Какой была, такой осталась — звонкой, насмешливой и донельзя самостоятельной. За все годы только раз всплакнула, не лежало у нее сердце отпускать мужа в эту экспедицию. Еле уговорил… Уж очень батя просил, привык за два совместных похода. Удачливым слыл батя, многие радисты к нему набивались, а тут сам кланяется: пойдем, Борька, тряхнем стариной. Поломался для виду, потешил свою гордость и согласился. Все, теперь если зимовать, только на дрейфующую станцию. Там ночь не ночь, самолет всегда прилетит, елку, почту, посылки сбросит — и человеком себя чувствуешь. А лучше всего вообще кончать с поляркой: дети в школу пошли — отцовский глаз нужен, да и Таньку грех вводить во искушение слишком длительной свободой. Вернусь — и швартуйся, Борис Григорьевич, на вечную стоянку в Черемушках. Из тридцати пяти лет чистых десять прожито в полярке. Мало? Много!
Полчаса осталось, на стрелки смотреть тошно — как полудохлые мухи на солнце… Капроновые нервы у бати — заснул. Значит, все у него решено, раз позволил себе заснуть: сообщат курс — запевай, а не сообщат — пешком, ползком пойдем искать ворота. Найдешь их, как же — прямо в рай… Ребята небось в балке томятся, гадают, почему это сеанс затянулся. Уходили — как хоккеисты вратаря по плечу хлопали: «Давай, Борька». Им хорошо, они каждый за себя отвечают, а в шайбе всегда виноват вратарь. Спасибо, ребята, за любовь и доверие…»

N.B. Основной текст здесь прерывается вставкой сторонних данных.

/-- The key load, the zero IV and the one-block pass of `bank_encrypt` and `bank_decrypt`
(45_host_protocols.md R442). -/
theorem oneBlock_does {x : Nat → Bool → Instr} {key bytes : List Byte} {g : Block} (hx : OneBlock x key bytes g)
    (hf : c.Free) (hclean : c.coh.devDirty = []) {ka src dst : Nat} (hka : ka < addrTop)
    (hkey : c.HostReads ka key) (hkl : key.length = c.par.keyBytes) (hsrc : c.HostReads src bytes)
    (hl : bytes.length = 16) (hdst : c.Admits dst 16) (hs16 : src + 16 ≤ addrTop) (hd16 : dst + 16 ≤ addrTop)
    (hal : src % 16 = 0 ∧ dst % 16 = 0) (hap : NoOverlap src dst 16) :
    (aesSetKeyOp ka >>= fun _ => Drv.cmd .aesClriv >>= fun _ => aesLoop x 1 src dst 1 false).Does al c.Idle
      (.ok ()) (c.withMem (c.mem.write dst g.toList)).Idle [] := by
  intro s hs
  have hF := hs.free hf
  have htop : addrTop = 4294967296 := rfl
  -- the key and the IV
  let s1 : State := s.fresh.setArg 0 (BitVec.ofNat 32 ka)
  let s2 : State := { s1 with aes := { s.aes with key := some key, chain := none } }.done
  let s3 : State := { s2 with aes := ⟨some key, some zeroBlock, none⟩ }.done
  have h1 : s1.argAddr = .ok ka := by
    have : s1.arg[(0 : Fin 4)] = some (BitVec.ofNat 32 ka) := Vector.getElem_set_self ..
    rw [State.argAddr, State.argVal_some this, BitVec.toNat_ofNat, Nat.mod_eq_of_lt (show ka < 2 ^ 32 from hka)]
  have h2 : exec .aesSetkey s1 = .next s2 := by
    have hread : s1.hostRead ka s1.par.keyBytes = .ok key :=
      State.hostRead_of_reads (hs.reads hkey) (by rw [hkl]; exact congrArg Params.keyBytes hs.par.symm)
    show execAesSetkey _ = _
    simp only [execAesSetkey, h1, ok_bind', hread, pure_ok', State.complete_ok]
    rfl
  have h3 : exec .aesClriv s2 = .next s3 := rfl
  have hset : (aesSetKeyOp ka).Ends al s (.ok ()) s2 [] :=
    (Drv.setArg_ends hF 0 hka).next (Drv.cmd_ends (s := s1) (by decide) ⟨hF.fault, hF.waiting⟩ h2 hF.fault rfl)
  have hclr : (Drv.cmd .aesClriv).Ends al s2 (.ok ()) s3 [] :=
    Drv.cmd_ends (by decide) ⟨hF.fault, hF.waiting⟩ h3 hF.fault rfl
  suffices hloop : ∃ t, (aesLoop x 1 src dst 1 false).Ends al s3 (.ok ()) t [] ∧
      t.core = s.core.withMem (s.mem.write dst g.toList) by
    obtain ⟨t, ht, hc⟩ := hloop
    exact ⟨t, hset.next (hclr.next ht), hs.withMem hc⟩
  -- the loop has one chunk
  suffices hchunk : ∃ t, (aesChunk x src dst 1 false).Ends al s3 (.ok ()) t [] ∧
      t.core = s.core.withMem (s.mem.write dst g.toList) by
    obtain ⟨t, ht, hc⟩ := hchunk
    exact ⟨t, ht.next (.pure ()), hc⟩
  refine flush_ends (s := s3) ⟨hF.fault, hF.waiting⟩ (by omega) (by omega) (.inr hs16) fun f1 hc1 ha1 hh1 => ?_
  refine flush_ends (hF.congr hc1) (by omega) (by omega) (.inr hd16) fun f2 hc2 ha2 hh2 => ?_
  have hs2 : c.Idle f2 := hs.of_core (hc2.trans hc1)
  have hF2 : f2.Free := hF.congr (hc2.trans hc1)
  -- the cipher command
  have hops : (f2.withArgs src dst).cipherOps 1 false = .ok ⟨key, zeroBlock, dst, bytes⟩ := by
    obtain ⟨out, hout, -, -⟩ := State.fetch_admits (s := f2.withArgs src dst) (n := 16) (hs2.admits hdst)
    have hkey2 : (f2.withArgs src dst).aes = ⟨some key, some zeroBlock, none⟩ := ha2.trans ha1
    have hd2 : (f2.withArgs src dst).coh.hostDirty =
        addrRemoveRange dst 16 (addrRemoveRange src 16 s.coh.hostDirty) := hh2.trans (by rw [hh1]; rfl)
    simp only [State.cipherOps, State.withArgs_pair (show src < addrTop by omega) (show dst < addrTop by omega),
      ok_bind', hkey2, written_some, State.startChain, Bool.false_eq_true, if_false, (aligned_iff _ _).mpr hal,
      require_true, Nat.mul_one, (noOverlap_iff _ _ _).mpr hap, (rangeOk_iff _ _).mpr (.inr hs16),
      (rangeOk_iff _ _).mpr (.inr hd16), State.fetch_holds (s := f2.withArgs src dst) hl (hs2.holds hsrc.2.1),
      hout, hd2, (addrTouches_not_iff _ _ _).mpr ((avoids_removeRange src 16 _).removeRange dst 16),
      (addrTouches_not_iff _ _ _).mpr (avoids_removeRange dst 16 _), pure_ok']
  obtain ⟨k, hk⟩ := hx.run (f2.withArgs src dst) dst hops
  let t : State := (f2.withArgs src dst).cipherFinish dst ([g], k)
  have hlen : (ofBlocks [g]).length = 16 := ofBlocks_length [g]
  have hcipher : (Drv.cmd (x 1 false)).Ends al (f2.withArgs src dst) (.ok ()) t [] :=
    Drv.cmd_ends hx.code ⟨hF2.fault, hF2.waiting⟩ hk hF2.fault rfl
  -- the invalidate
  let v : State := { t.withArgs dst 16 with coh := { t.coh with devDirty := addrRemoveRange dst 16 t.coh.devDirty } }.done
  have hinval : exec .sysInval (t.withArgs dst 16) = .next v := by
    have hav : (!addrTouches dst 16 (t.withArgs dst 16).coh.hostDirty) = true := by
      refine (addrTouches_not_iff _ _ _).mpr ?_
      show Avoids f2.coh.hostDirty dst 16
      rw [hh2]
      exact avoids_removeRange _ _ _
    show execSysInval _ = _
    simp only [execSysInval, State.withArgs_pair (s := t) (show dst < addrTop by omega) (show 16 < addrTop by omega),
      ok_bind', (rangeOk_iff _ _).mpr (.inr hd16), require_true, hav, pure_ok', State.complete_ok]
    rfl
  refine ⟨v, Drv.args_ends hF2 (by omega) (by omega) (hcipher.next (Drv.args_ends (s := t) ⟨hF2.fault, hF2.waiting⟩
    (by omega) (by omega) (Drv.cmd_ends (s := t.withArgs dst 16) (by decide) ⟨hF2.fault, hF2.waiting⟩ hinval
    hF2.fault rfl))), ?_⟩
  have hdev : addrRemoveRange dst 16 t.coh.devDirty = s.coh.devDirty := by
    show addrRemoveRange dst 16 (addrInsertRange dst (ofBlocks [g]).length f2.coh.devDirty) = _
    rw [hs2.devDirty, hs.devDirty, hclean, hlen, addrRemoveRange_insertRange]
  have hv : v.core = { f2.core.withMem (f2.mem.write dst (ofBlocks [g])) with
      coh := ⟨[], addrRemoveRange dst 16 t.coh.devDirty⟩ } := rfl
  rw [hv, hdev, hs2.mem, hs.mem, hc2, hc1, ofBlocks_cons, ofBlocks_nil, List.append_nil]
  rfl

Сунул руку в ящик стола, вытащил кипу листков. У Ленькиной матери день рождения, а поздравление не отправлено. Мамочка, скажем прямо, три радиограммы в неделю от сыночка требует, чуть задержка — поднимает тревогу на сто слов. И докторские родители такие же психи, а у них, как на грех, тридцатилетие супружеской жизни — вот она, Лешкина радиограмма. Тоже будут бить во все колокола. Догадаются в Мирном — соврут что-нибудь помехи, мол, в ионосфере. Хорошо еще, что свою родню не разбаловал, приучил: раз в неделю «Жив, здоров» — и никаких тебе слюней.
Снова заставил себя думать о другом. Ребята наверняка веник на радостях докуривают — Тошкин эрзац-табак. Этому шкету все нипочем, на собственных похоронах фортели будет выкидывать. Сидит братва, концентраты жует, а Тошка приютился в углу, язык набок, накорябал что-то на бумажке — и прошу, товарищ Маслов, принять срочную радиограмму от члена коллектива Петра Задирако: «На деревню дедушке Макарову Алексею Григорьевичу. Дорогой дедушка, возьми меня отсюда. Мясо все слопали, никому я больше здесь не нужен, а намедни Гаврилов хотел меня высушить и пустить на курево…» Животы надорвали. Нигде не пропадет Тошка — счастливый характер.
Великая сила — характер, кому-кому, а радисту это известно. Хотя радист, дорогие товарищи, докторского образования и не имеет, а никакой доктор ему в подметки не годится, когда надо поднять человеку настроение. Ну, воздействовать на психику, что ли. Дурак-радист здорового мужика в хлюпика превратит, а умный из хлюпика сделает богатыря. Взять, к примеру, Савостикова. Мускулов вагон, а характера — маленькая тележка, совсем сдал парень после того, как заблудился в поземку. Тогда не кто-нибудь, а он, Борис, попросил Валеру сочинить текст, батя подписал, и пошла в Ленинградский спорткомитет радиограмма о геройском поведении мастера спорта Савостикова, спасшего начальника поезда. И такое оттуда поздравление Ленька получил, что по сей день готов вместо тягача сани тащить. С Валерой — наоборот. Жена сообщила, что тяжело заболел отец, подозрение на рак. Зачем? Пошлют за Валерой «ТУ-104» и доставят в Москву? Пришлось задержать радиограмму, а жену надоумить: сочувствуем, но просим учесть ситуацию.
А как в прошлом походе Серегу Попова лечили? Отпетым циником и бабником был Серега (был! Он-то есть, ты будешь или не будешь — вопрос), в тридцать четыре года неженатый, один у него разговор — женщины: как они — Антонина, Рая и другие — его обожают. Борис и предложил провести курс лечения. К обеду на десерт — первая радиограмма: «Дорогой мой ненаглядный твой сыночек уже толкается тук-тук в июне поеду рожать к твоим хочу назвать Сереженькой телеграфируй согласие. Твоя Марфуша».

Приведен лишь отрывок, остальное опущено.